• **PROBLEM TO SOLVE**:
Restate word for word the lines of the entries below, starting with the line that holds "hi := by omega" and ending with the line that holds "one stored stands. -/", and no others.

□ □ □

/-- USB while the pod is present, its island open and no earlier request unanswered: REFUSED without SERVICE_ENABLE,
MALFORMED where a field is out of range; a read of one register answers its bytes, and waits while that register's
gate is closed; a write of DRAM that meets no locked stream is done and answered, and one of a settings register by
the lease holder is stored. Without the pod, or with its island closed, nothing happens. -/
def Obligations.UsbRequests : Prop :=
  (∀ (sp q n a : Nat) (b : List Byte) (s : State), s.pins.svcSense = false ∨ s.islandOpen 4 = false →
    exec (.usbRead sp q n a) s = .next s.begin ∧ exec (.usbWrite sp q n a b) s = .next s.begin) ∧
  ∀ (sp q n a : Nat) (b : List Byte) (s : State), s.pins.svcSense = true → s.islandOpen 4 = true → s.usb = [] →
    (s.on F.FNC_STATUS_SERVICE_PRESENT = false →
      exec (.usbRead sp q n a) s = .next { s.begin with out := [.usb 0x81 1 (q % 65536) n a []] } ∧
      exec (.usbWrite sp q n a b) s = .next { s.begin with out := [.usb 0x82 1 (q % 65536) n a []] }) ∧
    (s.on F.FNC_STATUS_SERVICE_PRESENT = true →
      (UsbReq.bad ⟨1, sp, q, n, a, [], 0, [], 0⟩ = true →
        exec (.usbRead sp q n a) s = .next { s.begin with out := [.usb 0x81 4 (q % 65536) n a []] } ∧
        exec (.usbWrite sp q n a b) s = .next { s.begin with out := [.usb 0x82 4 (q % 65536) n a []] }) ∧
      (a % 4 = 0 → s.reachable a = true → Answers (.usbRead 0 q 4 a) s fun t =>
        t.out = [.usb 0x81 0 (q % 65536) 4 a (leBytes 4 (s.begin.peek 4 a))] ∧ t.usb = []) ∧
      (a % 4 = 0 → s.reachable a = false → (s.gate (islandOf a)).outOfService = false →
        Answers (.usbRead 0 q 4 a) s fun t => t.out = [] ∧ t.usb = [⟨1, 0, q, 4, a, [], 0, [], 0⟩] ∧
          OnlyParts [.usb] s t) ∧
      (∀ s1, n % 4 = 0 → n ≤ 65536 → a % 4 = 0 → s.begin.memWaits a n = false → s.begin.meetsLocked a n = false →
        memWrite 4 a (sliceBytes b 0 n) s.begin = (true, s1) →
        exec (.usbWrite 2 q n a b) s = .next (s1.emit (.usb 0x82 0 (q % 65536) n a []))) ∧
      (∀ row, a % 4 = 0 → Commands 4 a s → regRow a = some row → row.settings = true → plainReg a = true →
        notOwner 4 a s = false → Answers (.usbWrite 0 q 4 a b) s fun t =>
          (∀ x ∈ row.fields, x.acc = .lw → bits (t.rd a) x.hi x.lo = bits (ofLe (sliceBytes b 0 4)) x.hi x.lo) ∧
          t.out = [.usb 0x82 0 (q % 65536) 4 a []]))
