theorem alGet_alSet_other {α : Type} (l : List (Nat × α)) (a b : Nat) (x : α) (hb : b ≠ a) :
    alGet (alSet l a x) b = alGet l b := by
  induction l with
  | nil => simp [alSet, alGet, hb]
  | cons h t ih =>
    obtain ⟨k, v⟩ := h
    by_cases h1 : a = k
    · subst h1; simp [alSet, alGet, hb]
    · by_cases h2 : a < k
      · by_cases h3 : b < a
        · have h4 : b ≠ k := by omega
          have h5 : b < k := by omega
          simp [alSet, alGet, h1, h2, h3, h4, h5, hb]
        · simp [alSet, alGet, h1, h2, h3, hb]
      · by_cases h3 : b = k
        · simp [alSet, alGet, h1, h2, h3]
        · by_cases h4 : b < k
          · simp [alSet, alGet, h1, h2, h3, h4]
          · simp [alSet, alGet, h1, h2, h3, h4, ih]

/-! ### Bit fields -/

/-- A field stored reads back, cut to its width. -/
@[simp] theorem bits_withBits_same (old hi lo v : Nat) : bits (withBits old hi lo v) hi lo = v % 2 ^ (hi + 1 - lo) := by
  simp only [bits, withBits, Nat.shiftRight_eq_div_pow, Nat.shiftLeft_eq]
  have h := Nat.div_add_mod old (2 ^ lo)
  have h2 := Nat.div_add_mod (old / 2 ^ lo) (2 ^ (hi + 1 - lo))
  have hw : 0 < 2 ^ lo := Nat.two_pow_pos lo
  generalize 2 ^ (hi + 1 - lo) = w at *
  generalize hq : old / 2 ^ lo = q at *
  have e : old - q % w * 2 ^ lo + v % w * 2 ^ lo = 2 ^ lo * (w * (q / w) + v % w) + old % 2 ^ lo := by
    have hm : q % w ≤ q := Nat.mod_le q w
    have : q % w * 2 ^ lo ≤ old := by
      calc q % w * 2 ^ lo ≤ q * 2 ^ lo := Nat.mul_le_mul_right _ hm
        _ ≤ old := by rw [← h, Nat.mul_comm]; exact Nat.le_add_right _ _
    have h3 : old = 2 ^ lo * (w * (q / w)) + 2 ^ lo * (q % w) + old % 2 ^ lo := by
      rw [← Nat.mul_add, h2]; exact h.symm
    rw [Nat.mul_add, Nat.mul_comm (q % w), Nat.mul_comm (v % w)]
    omega
  rw [e, Nat.mul_add_div hw, Nat.div_eq_of_lt (Nat.mod_lt _ hw), Nat.add_zero, Nat.mul_add_mod, Nat.mod_mod]

/-- A bit outside a field stored stands. -/
theorem testBit_withBits (old hi lo v i : Nat) (hlo : lo ≤ hi) :
    (withBits old hi lo v).testBit i = if lo ≤ i ∧ i ≤ hi then v.testBit (i - lo) else old.testBit i := by
  have key : withBits old hi lo v =
      2 ^ (hi + 1) * (old / 2 ^ (hi + 1)) + (2 ^ lo * (v % 2 ^ (hi + 1 - lo)) + old % 2 ^ lo) := by
    simp only [withBits, Nat.shiftRight_eq_div_pow, Nat.shiftLeft_eq]
    have e1 : 2 ^ (hi + 1) = 2 ^ lo * 2 ^ (hi + 1 - lo) := by rw [← Nat.pow_add]; congr 1; omega
    have h := Nat.div_add_mod old (2 ^ lo)
    have h2 := Nat.div_add_mod (old / 2 ^ lo) (2 ^ (hi + 1 - lo))
    rw [e1, ← Nat.div_div_eq_div_mul]
    generalize 2 ^ (hi + 1 - lo) = w at *
    generalize hq : old / 2 ^ lo = q at *
    have hm : q % w ≤ q := Nat.mod_le q w
    have : q % w * 2 ^ lo ≤ old := by
      calc q % w * 2 ^ lo ≤ q * 2 ^ lo := Nat.mul_le_mul_right _ hm
        _ ≤ old := by rw [← h, Nat.mul_comm]; exact Nat.le_add_right _ _
    have h3 : old = 2 ^ lo * (w * (q / w)) + 2 ^ lo * (q % w) + old % 2 ^ lo := by
      rw [← Nat.mul_add, h2]; exact h.symm
    rw [Nat.mul_comm (q % w), Nat.mul_comm (v % w), Nat.mul_assoc]
    omega
  have b1 : old % 2 ^ lo < 2 ^ lo := Nat.mod_lt _ (Nat.two_pow_pos lo)
  have b2 : 2 ^ lo * (v % 2 ^ (hi + 1 - lo)) + old % 2 ^ lo < 2 ^ (hi + 1) := by
    have : v % 2 ^ (hi + 1 - lo) < 2 ^ (hi + 1 - lo) := Nat.mod_lt _ (Nat.two_pow_pos _)
    have e1 : 2 ^ (hi + 1) = 2 ^ lo * 2 ^ (hi + 1 - lo) := by rw [← Nat.pow_add]; congr 1; omega
    rw [e1]
    have h4 : 2 ^ lo * (v % 2 ^ (hi + 1 - lo)) + 2 ^ lo ≤ 2 ^ lo * 2 ^ (hi + 1 - lo) := by
      rw [← Nat.mul_succ]; exact Nat.mul_le_mul_left _ this
    omega
  rw [key, Nat.testBit_two_pow_mul_add _ b2, Nat.testBit_two_pow_mul_add _ b1]
  by_cases h1 : i < lo
  · have : ¬ (lo ≤ i ∧ i ≤ hi) := by omega
    have h2 : i < hi + 1 := by omega
    simp [h1, h2, this, Nat.testBit_mod_two_pow]
  · by_cases h2 : i ≤ hi
    · have h3 : lo ≤ i ∧ i ≤ hi := by omega
      have h4 : i < hi + 1 := by omega
      have h5 : i - lo < hi + 1 - lo := by omega
      simp [h1, h3, h4, h5, Nat.testBit_mod_two_pow]
    · have h3 : ¬ (lo ≤ i ∧ i ≤ hi) := by omega
      have h4 : ¬ i < hi + 1 := by omega
      simp only [h4, h3, if_false]
      rw [Nat.testBit_div_two_pow]
      congr 1; omega

/-- A field apart from the one stored stands. -/
theorem bits_withBits_other (old hi lo v hi' lo' : Nat) (hlo : lo ≤ hi) (h : hi' < lo ∨ hi < lo') :
    bits (withBits old hi lo v) hi' lo' = bits old hi' lo' := by
  apply Nat.eq_of_testBit_eq
  intro i
  simp only [bits, Nat.testBit_mod_two_pow, Nat.testBit_shiftRight]
  by_cases hi2 : i < hi' + 1 - lo'
  · rw [testBit_withBits _ _ _ _ _ hlo]
    have : ¬ (lo ≤ lo' + i ∧ lo' + i ≤ hi) := by omega
    simp [this]
  · simp [hi2]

□ □ □

• **RESULT**:
    · have h3 : lo ≤ i ∧ i ≤ hi := by omega
      have h4 : i < hi + 1 := by omega
      have h5 : i - lo < hi + 1 - lo := by omega
      simp [h1, h3, h4, h5, Nat.testBit_mod_two_pow]
    · have h3 : ¬ (lo ≤ i ∧ i ≤ hi) := by omega
      have h4 : ¬ i < hi + 1 := by omega
      simp only [h4, h3, if_false]
      rw [Nat.testBit_div_two_pow]
      congr 1; omega

/-- A field apart from the one stored stands. -/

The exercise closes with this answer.